_PROBLEM STATEMENT_.
Look through the records below, and whenever a line contains "decrypted", copy it.
━━━━━ DATA SHOWN ━━━━━
-- ==== Sys2Proof/Certificates/Slice0/Obligations.lean ====
section
/-! DEFINITION. The statements for the provers. `specOf` is every field the spec gives the machine, so an equation
between `specOf t` and an update of `specOf s` says what an instruction changes and that it changes nothing else. -/

open Sys2Proof Sys2Proof.Machine

/-! ### Reset -/

/-- The reset values of R42; `MODE`, the Decryptor's outputs and the model's own fields are left out (logs 1 to 6). -/
def Obligations.ResetGivesInitialAssembler : Prop :=
  State.reset.state = .waitStart ∧ State.reset.titleLen = 0 ∧ State.reset.declaredLength = 0 ∧
    State.reset.pos = 0 ∧ State.reset.target = 0 ∧ State.reset.systemTitle = [] ∧ State.reset.frameCounter = [] ∧
    State.reset.payload = [] ∧ State.reset.authTag = [] ∧ State.reset.ready = false ∧ State.reset.err = .ok ∧
    State.reset.decryptors = []

/-- The invariant holds right after reset. That the window of R44 is shut and what `lastDecrypt` holds there are the
model's own (logs 2, 6). -/
def Obligations.ResetMeetsInvariant : Prop := Inv State.reset

/-- R187 and R188: `RESET` in any state; the configuration and the Decryptor's outputs are not touched. A second
`RESET` changes nothing. -/
def Obligations.ResetReinitialisesAssembler : Prop :=
  ∀ s : State, ∃ t, exec .reset s = .next t ∧
    specOf t = { specOf s with
      state := .waitStart, systemTitle := [], frameCounter := [], payload := [], authTag := []
      titleLen := 0, declaredLength := 0, pos := 0, target := 0, ready := false, err := .ok } ∧
    exec .reset t = .next t

/-! ### The thirteen byte events -/

/-- R89: selection and effect of `WS.START`; no other byte event takes a byte out of a buffer. -/
def Obligations.StartMarkerClearsTelegram : Prop :=
  decode (selector .waitStart 0xDB) = .ok .wsStart ∧
  (∀ s : State, ∃ t, exec .wsStart s = .next t ∧
    specOf t = { specOf s with
      state := .readTitleLength, systemTitle := [], frameCounter := [], payload := [], authTag := []
      titleLen := 0, declaredLength := 0, pos := 0, target := 0, ready := false, err := .ok }) ∧
  ∀ (i : Instr) (s : State), i.isEvent = true → i ≠ .wsStart → ∃ t, exec i s = .next t ∧
    s.systemTitle <+: t.systemTitle ∧ s.frameCounter <+: t.frameCounter ∧ s.payload <+: t.payload ∧
    s.authTag <+: t.authTag

/-- R88: selection and effect of `WS.SKIP`. -/
def Obligations.SkippedByteChangesNothing : Prop :=
  (∀ b : Byte, b ≠ 0xDB → decode (selector .waitStart b) = .ok (.wsSkip b)) ∧
  ∀ (b : Byte) (s : State), ∃ t, exec (.wsSkip b) s = .next t ∧
    specOf t = { specOf s with ready := false, err := .ok }

/-- R90: selection and effect of `RTL.SET`. -/
def Obligations.TitleLengthSetsTarget : Prop :=
  (∀ b : Byte, decode (selector .readTitleLength b) = .ok (.rtlSet b)) ∧
  ∀ (b : Byte) (s : State), ∃ t, exec (.rtlSet b) s = .next t ∧
    specOf t = { specOf s with
      pos := s.pos + 1, titleLen := b, target := 1 + b.setWidth 17
      state := if b = 0 then .readSep82 else .readTitle, ready := false, err := .ok }

/-- R91: selection and effect of `RT.APPEND`. -/
def Obligations.TitleByteIsAppended : Prop :=
  (∀ b : Byte, decode (selector .readTitle b) = .ok (.rtAppend b)) ∧
  ∀ (b : Byte) (s : State), ∃ t, exec (.rtAppend b) s = .next t ∧
    specOf t = { specOf s with
      pos := s.pos + 1, systemTitle := s.systemTitle ++ [b]
      state := if s.pos + 1 = s.target then .readSep82 else s.state, ready := false, err := .ok }

/-- R92: selection and effect of `S82.OK`. -/
def Obligations.FirstSeparatorIsAccepted : Prop :=
  decode (selector .readSep82 0x82) = .ok .s82Ok ∧
  ∀ s : State, ∃ t, exec .s82Ok s = .next t ∧
    specOf t = { specOf s with
      target := s.target + 2, state := .readPayloadLength, ready := false, err := .ok }

/-- R93 and R164: selection and effect of `S82.BAD`, which reports code 1. -/
def Obligations.WrongFirstSeparatorAborts : Prop :=
  (∀ b : Byte, b ≠ 0x82 → decode (selector .readSep82 b) = .ok (.s82Bad b)) ∧
  ∀ (b : Byte) (s : State), ∃ t, exec (.s82Bad b) s = .next t ∧
    specOf t = { specOf s with state := .waitStart, ready := false, err := .badSep82 } ∧ errPort t = 1

/-- R94: selection and effect of `RPL.SHIFT`. -/
def Obligations.LengthByteIsShiftedIn : Prop :=
  (∀ b : Byte, decode (selector .readPayloadLength b) = .ok (.rplShift b)) ∧
  ∀ (b : Byte) (s : State), ∃ t, exec (.rplShift b) s = .next t ∧
    specOf t = { specOf s with
      pos := s.pos + 1, declaredLength := BitVec.ofNat 16 (256 * s.declaredLength.toNat + b.toNat)
      state := if s.pos + 1 = s.target then .readSep30 else s.state, ready := false, err := .ok }

/-- R95: selection and effect of `S30.OK`. -/
def Obligations.SecondSeparatorIsAccepted : Prop :=
  decode (selector .readSep30 0x30) = .ok .s30Ok ∧
  ∀ s : State, ∃ t, exec .s30Ok s = .next t ∧
    specOf t = { specOf s with
      target := s.target + 4, state := .readFrameCounter, ready := false, err := .ok }

/-- R96 and R164: selection and effect of `S30.BAD`, which reports code 2. -/
def Obligations.WrongSecondSeparatorAborts : Prop :=
  (∀ b : Byte, b ≠ 0x30 → decode (selector .readSep30 b) = .ok (.s30Bad b)) ∧
  ∀ (b : Byte) (s : State), ∃ t, exec (.s30Bad b) s = .next t ∧
    specOf t = { specOf s with state := .waitStart, ready := false, err := .badSep30 } ∧ errPort t = 2

/-- R97: selection and effect of `RFC.APPEND`: on the byte that reaches the target the payload is sized, or a declared
length below 17 raises error 3. -/
def Obligations.CounterByteIsAppendedAndSizesPayload : Prop :=
  (∀ b : Byte, decode (selector .readFrameCounter b) = .ok (.rfcAppend b)) ∧
  ∀ (b : Byte) (s : State), ∃ t, exec (.rfcAppend b) s = .next t ∧
    errPort t = (if s.pos + 1 = s.target ∧ s.declaredLength.toNat < 17 then 3 else 0) ∧
    specOf t =
      (let u := { specOf s with
        pos := s.pos + 1, frameCounter := s.frameCounter ++ [b], ready := false, err := .ok }
      if s.pos + 1 = s.target then
        if s.declaredLength.toNat < 17 then { u with state := .waitStart, err := .lengthUnderflow }
        else if s.declaredLength.toNat = 17 then { u with target := s.target + 12, state := .readGcmTag }
        else { u with target := s.target + (s.declaredLength.setWidth 17 - 17), state := .readPayload }
      else u)

/-- R98: selection and effect of `RP.APPEND`. -/
def Obligations.PayloadByteIsAppended : Prop :=
  (∀ b : Byte, decode (selector .readPayload b) = .ok (.rpAppend b)) ∧
  ∀ (b : Byte) (s : State), ∃ t, exec (.rpAppend b) s = .next t ∧
    specOf t =
      (let u := { specOf s with pos := s.pos + 1, payload := s.payload ++ [b], ready := false, err := .ok }
      if s.pos + 1 = s.target then { u with target := s.target + 12, state := .readGcmTag } else u)

/-- R99: selection and effect of `RGT.APPEND`; the invocation whose byte reaches the target ends with `ready`. -/
def Obligations.TagByteIsAppended : Prop :=
  (∀ b : Byte, decode (selector .readGcmTag b) = .ok (.rgtAppend b)) ∧
  (∀ (b : Byte) (s : State), ∃ t, exec (.rgtAppend b) s = .next t ∧
    specOf t = { specOf s with
      pos := s.pos + 1, authTag := s.authTag ++ [b]
      state := if s.pos + 1 = s.target then .done else s.state, ready := false, err := .ok }) ∧
  ∀ (b : Byte) (s : State), s.state = .readGcmTag →
    (feed b s).ready = decide (s.pos + 1 = s.target) ∧ (feed b s).err = .ok

/-- R100: selection and effect of `DONE`; the registers and buffers keep the completed frame. In the next invocation
`ready` is false again, and a start marker that follows at once begins the next frame. -/
def Obligations.DoneDeliversTheFrame : Prop :=
  (∀ b : Byte, decode (selector .done b) = .ok .done) ∧
  ∀ s : State, ∃ t, exec .done s = .next t ∧
    specOf t = { specOf s with state := .waitStart, ready := true, err := .ok } ∧
    (∀ b : Byte, (feed b t).ready = false) ∧ (feed 0xDB t).state = .readTitleLength

/-- The model's own fields after a byte event (logs 1 to 3): nothing is returned, no input is taken by the event itself,
and the window of R44 is shut by `WS.START`, opened by `DONE` and otherwise as it was. -/
def Obligations.EventsKeepOwnFields : Prop :=
  ∀ (i : Instr) (s : State), i.isEvent = true → ∃ t, exec i s = .next t ∧ t.result = .none ∧ t.inputs = s.inputs ∧
    t.telegramValid = (if i = .wsStart then false else if i = .done then true else s.telegramValid)

/-- R27: six events count a byte, the others do not, and no count wraps (R101). -/
def Obligations.PositionCountsFieldBytes : Prop :=
  ∀ (s : State) (b : Byte), Inv s →
    (feed b s).pos.toNat =
      match s.state with
      | .waitStart => if b = 0xDB then 0 else s.pos.toNat
      | .readSep82 => s.pos.toNat
      | .readSep30 => s.pos.toNat
      | .done => s.pos.toNat
      | _ => s.pos.toNat + 1

/-! ### Selection, decoding and encoding -/

/-- R76: a selector with a code of 10 to 15 is rejected by name; every other selector is an event. -/
def Obligations.ReservedCodesAreRejected : Prop :=
  ∀ sel : Selector,
    (10 ≤ (selectorCode sel).toNat → decode sel = .error (.reservedState (selectorCode sel))) ∧
    ((selectorCode sel).toNat < 10 → ∃ i, decode sel = .ok i ∧ i.isEvent = true)

/-- Decoding the encoding of a well-formed byte event gives it back, with every operand at every value; a host
operation has no encoding (R83). -/
def Obligations.DecodeOfEncodeIsIdentity : Prop :=
  ∀ i : Instr, i.wf = true →
    (i.isEvent = true → ∃ sel, encode i = some sel ∧ decode sel = .ok i) ∧ (i.isEvent = false → encode i = none)

/-- What the decoder reads is a well-formed byte event, and encoding it gives the selector back; `DONE` has no byte and
is encoded with zeros in its place. -/
def Obligations.EncodeOfDecodeIsIdentity : Prop :=
  ∀ (sel : Selector) (i : Instr), decode sel = .ok i →
    i.wf = true ∧ i.isEvent = true ∧ encode i = some (if i = .done then 0x900 else sel)

/-- A few words written out from the table of R72 decode to their instructions. -/
def Obligations.TableWordsDecode : Prop :=
  decode 0b000011011011 = .ok .wsStart ∧ decode 0b000000000000 = .ok (.wsSkip 0) ∧
    decode 0b000100001000 = .ok (.rtlSet 8) ∧ decode 0b001110000010 = .ok .s82Ok ∧
    decode 0b001110000011 = .ok (.s82Bad 0x83) ∧ decode 0b010100110000 = .ok .s30Ok ∧
    decode 0b100011011010 = .ok (.rgtAppend 0xDA) ∧ decode 0b100100000000 = .ok .done ∧
    decodeTableWord 16 0x0DB = some .wsStart ∧ decodeTableWord 16 0xA00 = none

/-! ### A step -/

/-- R71, R72 and R87: a step that takes a byte of the stream runs the decoded event on the state with that byte gone,
and then the `DONE` step if and only if the event left `state = Done`. In `Done`, which no run reaches, the `DONE` step
runs and takes no input (log 9). -/
def Obligations.StepRunsDecodedEvent : Prop :=
  (∀ (s : State) (b : Byte) (rest : List Input) (i : Instr), s.state ≠ .done → s.inputs = .byte b :: rest →
    decode (selector s.state b) = .ok i →
      ∃ t, exec i { s with inputs := rest } = .next t ∧
        step s = (if t.state = .done then exec .done t else .next t)) ∧
  ∀ s : State, s.state = .done → step s = exec .done s

/-- R83: a step that takes a host call runs that instruction on the state with the call gone. -/
def Obligations.StepRunsHostCall : Prop :=
  ∀ (s : State) (rest : List Input), s.state ≠ .done →
    (s.inputs = .reset :: rest → step s = exec .reset { s with inputs := rest }) ∧
    (∀ hex aad, s.inputs = .keyload hex aad :: rest → step s = exec (.keyload hex aad) { s with inputs := rest }) ∧
    (s.inputs = .extract :: rest → step s = exec .extract { s with inputs := rest }) ∧
    (s.inputs = .forward :: rest → step s = exec .forward { s with inputs := rest }) ∧
    (∀ h n c, s.inputs = .decrypt h n c :: rest → step s = exec (.decrypt h n c) { s with inputs := rest }) ∧
    (∀ b h, s.inputs = .pipelineStep b h :: rest → step s = exec (.pipelineStep b h) { s with inputs := rest })

/-- R158, R201 and R159: a step with no input changes no state, a choice of `MODE` changes `MODE` alone, and a failure
of the Byte Source ends the run. That the one-step results are silent, and that the end of the run is a fault, are the
model's choices (logs 3, 13). -/
def Obligations.StepWithoutAnInstruction : Prop :=
  ∀ s : State, s.state ≠ .done →
    (s.inputs = [] → ∃ t, step s = .next t ∧ specOf t = { specOf s with ready := false, err := .ok } ∧
      t.telegramValid = s.telegramValid ∧ t.inputs = []) ∧
    (∀ m rest, s.inputs = .setMode m :: rest → ∃ t, step s = .next t ∧
      specOf t = { specOf s with mode := m, ready := false, err := .ok } ∧
      t.telegramValid = s.telegramValid ∧ t.inputs = rest) ∧
    (∀ rest, s.inputs = .transportError :: rest → step s = .fault .transportError)

/-- R87: `feed` is total: a step that takes a byte answers a next state in every state but the transient `Done`, that
state is `feed` of the byte, and exactly that byte is consumed. -/
def Obligations.FeedIsTotal : Prop :=
  ∀ (s : State) (b : Byte) (rest : List Input), s.state ≠ .done → s.inputs = .byte b :: rest →
    step s = .next (feed b { s with inputs := rest }) ∧ (feed b { s with inputs := rest }).inputs = rest

/-- R23: `Done` is not the value of `state` after any step. -/
def Obligations.DoneIsNeverObserved : Prop := ∀ s t : State, step s = .next t → t.state ≠ .done

/-- R34 and R175: `ready` and a non-zero `err` never come from one step, and a non-zero `err` is one of the three
framing errors. -/
def Obligations.ReadyExcludesError : Prop :=
  ∀ s t : State, step s = .next t →
    (t.ready = true → t.err = .ok) ∧ t.err.isFeedResult = true

/-- R102: every step that takes a byte follows an arrow of the transition table. -/
def Obligations.BytesFollowTransitionArrows : Prop :=
  ∀ (s t : State) (b : Byte) (rest : List Input), s.state ≠ .done → s.inputs = .byte b :: rest → step s = .next t →
    (s.state, t.state) ∈ transitionArrows

/-- R102, with R32: the arrows that depend on the bytes counted, in the terms of the field sizes of R64. The title
length field is one byte and the payload length field two. -/
def Obligations.FieldEndsAtItsSize : Prop :=
  ∀ (s : State) (b : Byte), Inv s →
    (s.state = .readTitleLength →
      (feed b s).state = if b.toNat = 0 then .readSep82 else .readTitle) ∧
    (s.state = .readPayloadLength →
      ((feed b s).state = .readSep30 ↔ s.pos.toNat = s.titleLen.toNat + 2)) ∧
    (s.state = .readTitle →
      ((feed b s).state = .readSep82 ↔ s.systemTitle.length + 1 = s.titleLen.toNat)) ∧
    (s.state = .readFrameCounter →
      ((feed b s).state ≠ .readFrameCounter ↔ s.frameCounter.length = 3)) ∧
    (s.state = .readPayload →
      ((feed b s).state = .readGcmTag ↔ s.payload.length + 1 = s.declaredLength.toNat - 17)) ∧
    (s.state = .readGcmTag → ((feed b s).state = .waitStart ↔ s.authTag.length = 11))

/-- R32 and R52: the invariant of every state between invocations, kept by every step from every state that has it. -/
def Obligations.StepKeepsInvariant : Prop := ∀ s t : State, Inv s → step s = .next t → Inv t
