theorem test_extract :
    called exampleTelegram .extract =
      some (.extracted [1, 2, 3, 4, 5, 6, 7, 8, 0, 0, 0, 1] (exampleTelegram.payload ++ exampleTelegram.authTag)) := by
  decide
theorem test_extract_outsideTheWindow :
    refusalOf (exec .extract (mid .readPayload 8 28 16 26 8 4 1 0)) = some .noTelegram := by decide
theorem test_forward :
    called exampleTelegram .forward =
      some (.forwarded [1, 2, 3, 4, 5, 6, 7, 8, 0, 0, 0, 1] exampleTelegram.payload exampleTelegram.authTag) := by
  decide
theorem test_forward_outsideTheWindow : refusalOf (exec .forward State.reset) = some .noTelegram := by decide

theorem test_V70_decrypt :
    called (keyed .decrypt State.reset)
        (.decrypt 0 (nonceOf exampleTelegram) (cipherAndTagOf exampleTelegram)) =
      some (.decrypted ⟨helloMeter, true, .ok⟩) := by decide +kernel

/-- The last tag byte changed. -/
theorem test_V72_decrypt :
    called (keyed .decrypt State.reset)
        (.decrypt 0 (nonceOf exampleTelegram) (exampleTelegram.payload ++ (exampleTelegram.authTag.set 11 0xDB))) =
      some (.decrypted ⟨[], false, .authenticationError⟩) := by decide +kernel

/-- The last byte of P1: the plaintext. -/
theorem test_P1_pipelineStep :
    called (keyed .decrypt exampleBeforeLast) (.pipelineStep 0xDA 0) = some (.decrypted ⟨helloMeter, true, .ok⟩) := by
  decide +kernel
theorem test_pipelineStep_forward :
    called (keyed .forward exampleBeforeLast) (.pipelineStep 0xDA 0) =
      some (.forwarded (nonceOf exampleTelegram) exampleTelegram.payload exampleTelegram.authTag) := by decide

/-! ### The AES-GCM reference: the known answers of R142 and R152 -/

theorem test_R142_aes :
    aes128Enc 0x2b7e151628aed2a6abf7158809cf4f3c 0x3243f6a8885a308d313198a2e0370734 =
      0x3925841d02dc09fbdc118597196a0b32 := by decide +kernel
theorem test_R142_keySchedule :
    blockWord ((keySchedule 0x2b7e151628aed2a6abf7158809cf4f3c).getD 10 0) 3 = 0xb6630ca6 := by decide +kernel
theorem test_R152_emptyText :
    gcmTag 0 (List.replicate 12 0) [] [] =
      [0x58, 0xe2, 0xfc, 0xce, 0xfa, 0x7e, 0x30, 0x61, 0x36, 0x7f, 0x1d, 0x57] := by decide +kernel
theorem test_R152_oneBlock :
    (gcmAe 0 (List.replicate 12 0) [] (List.replicate 16 0)).2 =
      [0xab, 0x6e, 0x47, 0xd4, 0x2c, 0xec, 0x13, 0xbd, 0xf5, 0x3a, 0x67, 0xb2] := by decide +kernel

/-! ### Witnesses: states of the invariant, one for each state of the parser, at the last byte of its field -/

/-- The states of a frame with `N = 1` and `L = 18`, just before the byte that ends each field. -/
def atTitleLength : State := mid .readTitleLength 0 0 0 0 0 0 0 0
def atTitle : State := mid .readTitle 1 0 1 2 0 0 0 0
def atSep82 : State := mid .readSep82 1 0 2 2 1 0 0 0
def atLengthFirst : State := mid .readPayloadLength 1 0 2 4 1 0 0 0
def atLengthLast : State := mid .readPayloadLength 1 0 3 4 1 0 0 0
def atSep30 : State := mid .readSep30 1 18 4 4 1 0 0 0
def atCounter (L : Nat) : State := mid .readFrameCounter 1 L 7 8 1 3 0 0
def atPayload : State := mid .readPayload 1 18 8 9 1 4 0 0
def atTag : State := mid .readGcmTag 1 18 20 21 1 4 1 11
def atReady : State := delivered 1 18 1 1

theorem inv_intro {s : State} (h1 : layoutHolds s)
    (h2 : s.systemTitle.length ≤ titleCapacity ∧ s.frameCounter.length ≤ fcBytes ∧
      s.payload.length ≤ payloadCapacity ∧ s.authTag.length ≤ tagBytes)
    (h3 : s.pos.toNat ≤ 65792 ∧ s.target.toNat ≤ 65792)
    (h4 : s.telegramValid = true → s.state = .waitStart ∧ telegramComplete s)
    (h5 : s.ready = true → s.telegramValid = true ∧ s.err = .ok)
    (h6 : s.err.isFeedResult = true ∧ (s.err ≠ .ok → s.state = .waitStart ∧ s.telegramValid = false))
    (h7 : (s.lastDecrypt.ok = false → s.lastDecrypt.plaintext = []) ∧
      (s.lastDecrypt.ok = true → s.lastDecrypt.status = .ok)) : Inv s := ⟨h1, h2, h3, h4, h5, h6, h7⟩

theorem inv_reset : Inv State.reset := inv_intro ⟨by decide, by decide, by decide, by decide, by decide, by decide,
  by decide, by decide, by decide⟩ (by decide) (by decide) (by decide) (by decide) (by decide) (by decide)
theorem inv_atTitleLength : Inv atTitleLength := inv_intro ⟨by decide, by decide, by decide, by decide, by decide, by decide,
  by decide, by decide, by decide⟩ (by decide) (by decide) (by decide) (by decide) (by decide) (by decide)
theorem inv_atTitle : Inv atTitle := inv_intro ⟨by decide, by decide, by decide, by decide, by decide, by decide,
  by decide, by decide, by decide⟩ (by decide) (by decide) (by decide) (by decide) (by decide) (by decide)
theorem inv_atSep82 : Inv atSep82 := inv_intro ⟨by decide, by decide, by decide, by decide, by decide, by decide,
  by decide, by decide, by decide⟩ (by decide) (by decide) (by decide) (by decide) (by decide) (by decide)
theorem inv_atLengthFirst : Inv atLengthFirst := inv_intro ⟨by decide, by decide, by decide, by decide, by decide, by decide,
  by decide, by decide, by decide⟩ (by decide) (by decide) (by decide) (by decide) (by decide) (by decide)
theorem inv_atLengthLast : Inv atLengthLast := inv_intro ⟨by decide, by decide, by decide, by decide, by decide, by decide,
  by decide, by decide, by decide⟩ (by decide) (by decide) (by decide) (by decide) (by decide) (by decide)
theorem inv_atSep30 : Inv atSep30 := inv_intro ⟨by decide, by decide, by decide, by decide, by decide, by decide,
  by decide, by decide, by decide⟩ (by decide) (by decide) (by decide) (by decide) (by decide) (by decide)
theorem inv_atCounter_16 : Inv (atCounter 16) := inv_intro ⟨by decide, by decide, by decide, by decide, by decide, by decide,
  by decide, by decide, by decide⟩ (by decide) (by decide) (by decide) (by decide) (by decide) (by decide)
theorem inv_atCounter_17 : Inv (atCounter 17) := inv_intro ⟨by decide, by decide, by decide, by decide, by decide, by decide,
  by decide, by decide, by decide⟩ (by decide) (by decide) (by decide) (by decide) (by decide) (by decide)
theorem inv_atCounter_18 : Inv (atCounter 18) := inv_intro ⟨by decide, by decide, by decide, by decide, by decide, by decide,
  by decide, by decide, by decide⟩ (by decide) (by decide) (by decide) (by decide) (by decide) (by decide)
theorem inv_atPayload : Inv atPayload := inv_intro ⟨by decide, by decide, by decide, by decide, by decide, by decide,
  by decide, by decide, by decide⟩ (by decide) (by decide) (by decide) (by decide) (by decide) (by decide)
theorem inv_atTag : Inv atTag := inv_intro ⟨by decide, by decide, by decide, by decide, by decide, by decide,
  by decide, by decide, by decide⟩ (by decide) (by decide) (by decide) (by decide) (by decide) (by decide)
theorem inv_atReady : Inv atReady := inv_intro ⟨by decide, by decide, by decide, by decide, by decide, by decide,
  by decide, by decide, by decide⟩ (by decide) (by decide) (by decide) (by decide) (by decide) (by decide)
theorem inv_exampleTelegram : Inv exampleTelegram := inv_intro ⟨by decide, by decide, by decide, by decide, by decide, by decide,
  by decide, by decide, by decide⟩ (by decide) (by decide) (by decide) (by decide) (by decide) (by decide)

/-! ### Witnesses of the byte events and of decoding -/

theorem witness_SkippedByteChangesNothing : (0xDA : Byte) ≠ 0xDB ∧ (0xDC : Byte) ≠ 0xDB := by decide
theorem witness_WrongFirstSeparatorAborts : (0x81 : Byte) ≠ 0x82 ∧ (0x83 : Byte) ≠ 0x82 := by decide
theorem witness_WrongSecondSeparatorAborts : (0x2F : Byte) ≠ 0x30 ∧ (0x31 : Byte) ≠ 0x30 := by decide

theorem witness_StartMarkerClearsTelegram : Instr.isEvent (.wsSkip 0) = true ∧ Instr.wsSkip 0 ≠ .wsStart := by decide

/-- The clauses of `TitleLengthSetsTarget`: an empty title and the shortest one (V6). -/
theorem witness_TitleLengthSetsTarget :
    (rtlSetNext 0 atTitleLength).state = .readSep82 ∧ (rtlSetNext 1 atTitleLength).state = .readTitle := by decide

/-- The clauses of `CounterByteIsAppendedAndSizesPayload`: an early byte, and the last with `L` 16, 17 and 18. -/
theorem witness_CounterByteIsAppendedAndSizesPayload :
    (mid .readFrameCounter 1 18 6 8 1 2 0 0).pos + 1 ≠ (mid .readFrameCounter 1 18 6 8 1 2 0 0).target ∧
      (atCounter 18).pos + 1 = (atCounter 18).target ∧
      (rfcAppendNext 0 (atCounter 16)).state = .waitStart ∧ (rfcAppendNext 0 (atCounter 17)).state = .readGcmTag ∧
      (rfcAppendNext 0 (atCounter 18)).state = .readPayload := by decide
━━━━━
_SOLUTION FOR THIS TASK_.
      some (.decrypted ⟨helloMeter, true, .ok⟩) := by decide +kernel
      some (.decrypted ⟨[], false, .authenticationError⟩) := by decide +kernel
    called (keyed .decrypt exampleBeforeLast) (.pipelineStep 0xDA 0) = some (.decrypted ⟨helloMeter, true, .ok⟩) := by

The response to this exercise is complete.